TASK PROMPT
Nothing past the line containing "else 0, r.inval⟩" belongs in the output. Copy exactly every line of the data below from the first up to and including it.

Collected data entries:
▼

/-- A reduction: value, index, flags of lane 2, STRICT flags, whether an addition was invalid. -/
structure VRedOut where
  code : Nat
  index : Nat
  flags : Nat
  strict : Nat
  inval : Bool
  deriving DecidableEq, Repr

/-- VRED's table (R208). -/
def vReduce (kind : Nat) (strict : Bool) (ty : Nat) (mode : RMode) (es : List (Nat × VNum)) (places : List (Option VRes)) :
    VRedOut :=
  let arg := decide (3 ≤ kind)
  let largest := kind == 1 || kind == 3
  let nan := es.find? fun e => e.2.val.isNan
  match nan with
  | some e =>
    let sig := es.any fun e => e.2.signalling
    let q := strict && ty != 3
    ⟨if q then nanConv (vFmt ty) (vFmt ty) e.2.code else (vFmt ty).nanCode, if arg then e.1 else 0, 2,
      if q && sig then flagNV else 0, false⟩
  | none =>
    if kind = 0 then
      if isInt ty then ⟨unsigned 32 (es.map fun e => e.2.int).sum, 0, b2n es.isEmpty, 0, false⟩
      else match treeSum (treeAdd strict ty mode) 8 places with
        | some r => ⟨r.code, 0, 0, if strict && ty != 3 then r.flags else 0, r.inval⟩
        | none => ⟨0, 0, 1, 0, false⟩
    else match vExtreme largest es with
      | some e => ⟨e.2.code, if arg then e.1 else 0, 0, 0, false⟩
      | none => ⟨vNoElement ty largest, if arg then 0xffff else 0, 1, 0, false⟩

/-- VRED (R208). With SR every addition of the tree rounds by element number 0, R207 giving its nodes no number; the bits of lane 0
above an 8-bit or 16-bit result are zero, signed results included (DESIGN CHOICE, assumption 82). -/
def execVred (u : VUnit) (f : RFields) (s : State) : Out :=
  .next (s.vRun u (wordR 0x21 f) f.type.val fun s v d =>
    let ty := f.type.val
    let p := predR f
    let all := (List.range (vCount ty)).map fun j => (j, v.opA f ty j)
    let es := all.filter fun e => v.active p ty e.1
    let places := all.map fun e => if v.active p ty e.1 then some (⟨e.2.code, 0, false⟩ : VRes) else none
    if es.any fun e => badW ty e.2.code then .bad (v.regMark f.va.val)
    else withMarks d.owner (v.marksOf ty f.va.val ++ v.predMarks p) fun mark =>
      let r := vReduce f.xf.val d.strict ty (v.mode d f ty 0) es places
      let before := widenAF ty (v.elem ty f.vd.val 0)
      let evs := (es.filter fun e => e.2.val.isNan).map fun e =>
        ({ elem := e.1, cause := 10, a := e.2.code, b := 0, before := before } : VEv)
      let evs := if r.inval then [{ elem := 0, cause := 11, a := (v.opA f ty 0).code, b := 0, before := before }] else evs
      let w := v.putReg f.vd.val (packBits 32 [r.code % 2 ^ 32, r.index, r.flags])
      let w := if ty = 3 then w.putReg (f.vd.val + 1) (r.code >>> 32) else w
      let k := { w.counts with emptyRows := satAdd 0xffff w.counts.emptyRows (r.flags % 2) }
      .ok s ((({ w with counts := k } : VEngine).setMark ty f.vd.val mark).raise f.vd.val [(0, r.strict)]) evs mark)

/-! ## Remainder planes (R211) -/

/-- VSPLIT (R152, R211): W elements into BF16 weights and I8 remainders. Its two destinations differ in type, so element j is
active by the mask bit of the W element that it comes from, bit 4j (DESIGN CHOICE, assumption 44). -/
def execVsplit (u : VUnit) (f : RFields) (s : State) : Out :=
  .next (s.vRun u (wordR 0x22 f) 3 fun s v d =>
    let p := predR f
    let vd := f.vd.val
    let base := 128 * b2n f.half
    let live := (List.range 128).filter fun j => v.active p 3 j
    let ms := v.marksOf 3 f.va.val ++ v.predMarks p ++ v.marksOf 2 vd ++ v.marksOf 6 (vd + 1)
    if live.any fun j => badW 3 (v.opA f 3 j).code then .bad (v.regMark f.va.val)
    else withMarks d.owner ms fun mark =>
      let rs := live.map fun j => (j, (v.opA f 3 j), splitW (v.opA f 3 j).val Counts.zero)
      let out := fun (pick : Nat × Nat × Counts → Nat) (e : Nat) =>
        if base ≤ e && e < base + 128 then
          v.result p 3 (e - base) (((rs.find? fun r => r.1 == e - base).map fun r => pick r.2.2).getD 0)
        else none
      let evs := (rs.filter fun r => r.2.1.val.isNan).map fun r =>
        ({ elem := r.1, cause := 10, a := r.2.1.code, b := 0, before := widenAF 2 (v.elem 2 vd (base + r.1)) } : VEv)
      let w := (v.writeElems 2 vd (out fun r => r.1)).writeElems 6 (vd + 1) (out fun r => r.2.1)
      let k := w.counts.addOverflow (rs.map fun r => r.2.2.2.2.overflow).sum
      .ok s ((({ w with counts := k } : VEngine).setMark 2 vd mark).setMark 6 (vd + 1) mark) evs mark)

/-- VJOIN (R151, R211): BF16 weights and I8 remainders into W. -/
def execVjoin (u : VUnit) (f : RFields) (s : State) : Out :=
  .next (s.vRun u (wordR 0x23 f) 2 fun s v d =>
    let p := predR f
    let base := 128 * b2n f.half
    let va := fun (j : Nat) => (v.opA f 2 (base + j)).code
    let vb := fun (j : Nat) => v.elem 6 f.vb.val (base + j)
    let ms := v.marksOf 2 f.va.val ++ v.marksOf 6 f.vb.val ++ v.predMarks p ++ v.keptMarks p true 3 f.vd.val
    withMarks d.owner ms fun mark =>
      let live := (List.range 128).filter fun j => v.active p 3 j
      let evs := (live.filter fun j => (fBF16.dec (va j)).isNan).map fun j =>
        ({ elem := j, cause := 10, a := va j, b := vb j, before := widenAF 3 (v.elem 3 f.vd.val j) } : VEv)
      let w := v.writeElems 3 f.vd.val fun e => v.result p 3 e (afExact (joinWR (va e) (vb e)))
      .ok s (w.setMark 3 f.vd.val mark) evs mark)

/-! ## Flags -/

/-- VGETF (R213): the sticky flags of VA's elements as I8 elements, then cleared. -/
def execVgetf (u : VUnit) (f : RFields) (s : State) : Out :=
  .next (s.vRun u (wordR 0x28 f) (srcType f) fun s v d =>
    let p := predR f
    let n := vCount (srcType f)
    withMarks d.owner (v.marksOf (srcType f) f.va.val ++ v.predMarks p ++ v.keptMarks p (n == 512) 6 f.vd.val) fun mark =>
      let w := v.writeElems 6 f.vd.val fun e =>
        if e < n then v.result p 6 e ((v.flag f.va.val e).toNat) else none
      let left := v.flags.filter fun x => !(x.1.1 == f.va.val && decide (x.1.2 < n) && v.active p 6 x.1.2)
      .ok s ({ w with flags := left }.setMark 6 f.vd.val mark) [] mark)

end Sys2Proof.Machine
end

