/-- INPUT_TURN_ON (R468, R471): the input crosses 44 V rising; PWR_OK goes high with the control-domain rails. -/
def execInputTurnOn (s : State) : Out :=
  .next (if s.power.inputOn || s.power.lockedOff then s else s.modPower fun p => { p with inputOn := true, pwrOk := true })

/-- INPUT_TURN_OFF (R468): the input falls below 42 V; nothing is saved. -/
def execInputTurnOff (s : State) : Out := .next (s.powerOff false false false)

/-- OVERVOLTAGE (R468): the input is disconnected. -/
def execOvervoltage (s : State) : Out := .next (s.powerOff false true false)

/-- THERMAL_TRIP (R456, R472): a control die's own sensor powers the module down; any other sensor the data plane. -/
def execThermalTrip (x : Sensor) (s : State) : Out :=
  .next (
    if x.block = 10 then (if s.power.pwrOk then s.powerOff s.power.inputOn true true else s)
    else if !s.power.dataRails then s
    else (s.logReport (sensorReport x Cls.thermalTrip 3) 0xff 0).tripData)

/-! ## Start-up (R20, R335, R357, R368 to R374, R384, R436) -/

/-- The stages as they run from verified images. -/
def stagesOf (old : List StageMeas) (l : List BootImage) : List StageMeas :=
  (List.range 9).map fun n => match l.find? fun i => i.stage == n with
    | some i => { meas := i.meas, svn := i.svn, verified := i.verified }
    | none => old.getD n { meas := 0, svn := 0, verified := false }

/-- SVN minimums raised by images whose header asks for it (R374). -/
def raiseSvn (old : List (BitVec 32)) (l : List BootImage) : List (BitVec 32) :=
  old.zipIdx.map fun p => match l.find? fun i => i.stage == p.2 && i.raiseSvn with
    | some i => if p.1.toNat < i.svn.toNat then i.svn else p.1
    | none => p.1

/-- The key id that R368 and R369 require of a stage's image: the operator's for stage 8 (R372), else RALUM_ROOT_ID (R367). -/
def CtDie.requiredKey (x : CtDie) (stage : Nat) : BitVec 512 := if stage = 8 then x.opKeyNext else Config.ralumRootId

/-- An image passes (R369): its signer's key has the required id, it verifies, and its SVN is at least the stage's minimum. -/
def CtDie.accepts (x : CtDie) (i : BootImage) : Bool :=
  i.verified && i.keyId == x.requiredKey i.stage && decide ((x.svnMin.getD i.stage 0).toNat ≤ i.svn.toNat)

/-- The mask ROM at a start (R367): it has read the UDS and locks the fuse read port until the next reset of this control die. -/
def CtDie.maskRom (x : CtDie) : CtDie := { x with fusesLocked := true }

/-- A control die's measured start (R369, R374): from the pending slot where there is one, else from the current or the other
slot. -/
def CtDie.boot (x : CtDie) (imgs : List BootImage) (other pendingFails : Bool) : CtDie :=
  if !x.pendingImgs.isEmpty && !pendingFails then
    { x with curSlot := 1 - x.curSlot, running := stagesOf x.running x.pendingImgs, svnMin := raiseSvn x.svnMin x.pendingImgs,
             pendingImgs := [], reached8 := true }
  else
    { x with curSlot := if other then 1 - x.curSlot else x.curSlot, running := stagesOf x.running imgs, pendingImgs := [],
             reached8 := true }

▲

TASK SOLUTION
/-- A reduction: value, index, flags of lane 2, STRICT flags, whether an addition was invalid. -/
structure VRedOut where
  code : Nat
  index : Nat
  flags : Nat
  strict : Nat
  inval : Bool
  deriving DecidableEq, Repr

/-- VRED's table (R208). -/
def vReduce (kind : Nat) (strict : Bool) (ty : Nat) (mode : RMode) (es : List (Nat × VNum)) (places : List (Option VRes)) :
    VRedOut :=
  let arg := decide (3 ≤ kind)
  let largest := kind == 1 || kind == 3
  let nan := es.find? fun e => e.2.val.isNan
  match nan with
  | some e =>
    let sig := es.any fun e => e.2.signalling
    let q := strict && ty != 3
    ⟨if q then nanConv (vFmt ty) (vFmt ty) e.2.code else (vFmt ty).nanCode, if arg then e.1 else 0, 2,
      if q && sig then flagNV else 0, false⟩
  | none =>
    if kind = 0 then
      if isInt ty then ⟨unsigned 32 (es.map fun e => e.2.int).sum, 0, b2n es.isEmpty, 0, false⟩
      else match treeSum (treeAdd strict ty mode) 8 places with
        | some r => ⟨r.code, 0, 0, if strict && ty != 3 then r.flags else 0, r.inval⟩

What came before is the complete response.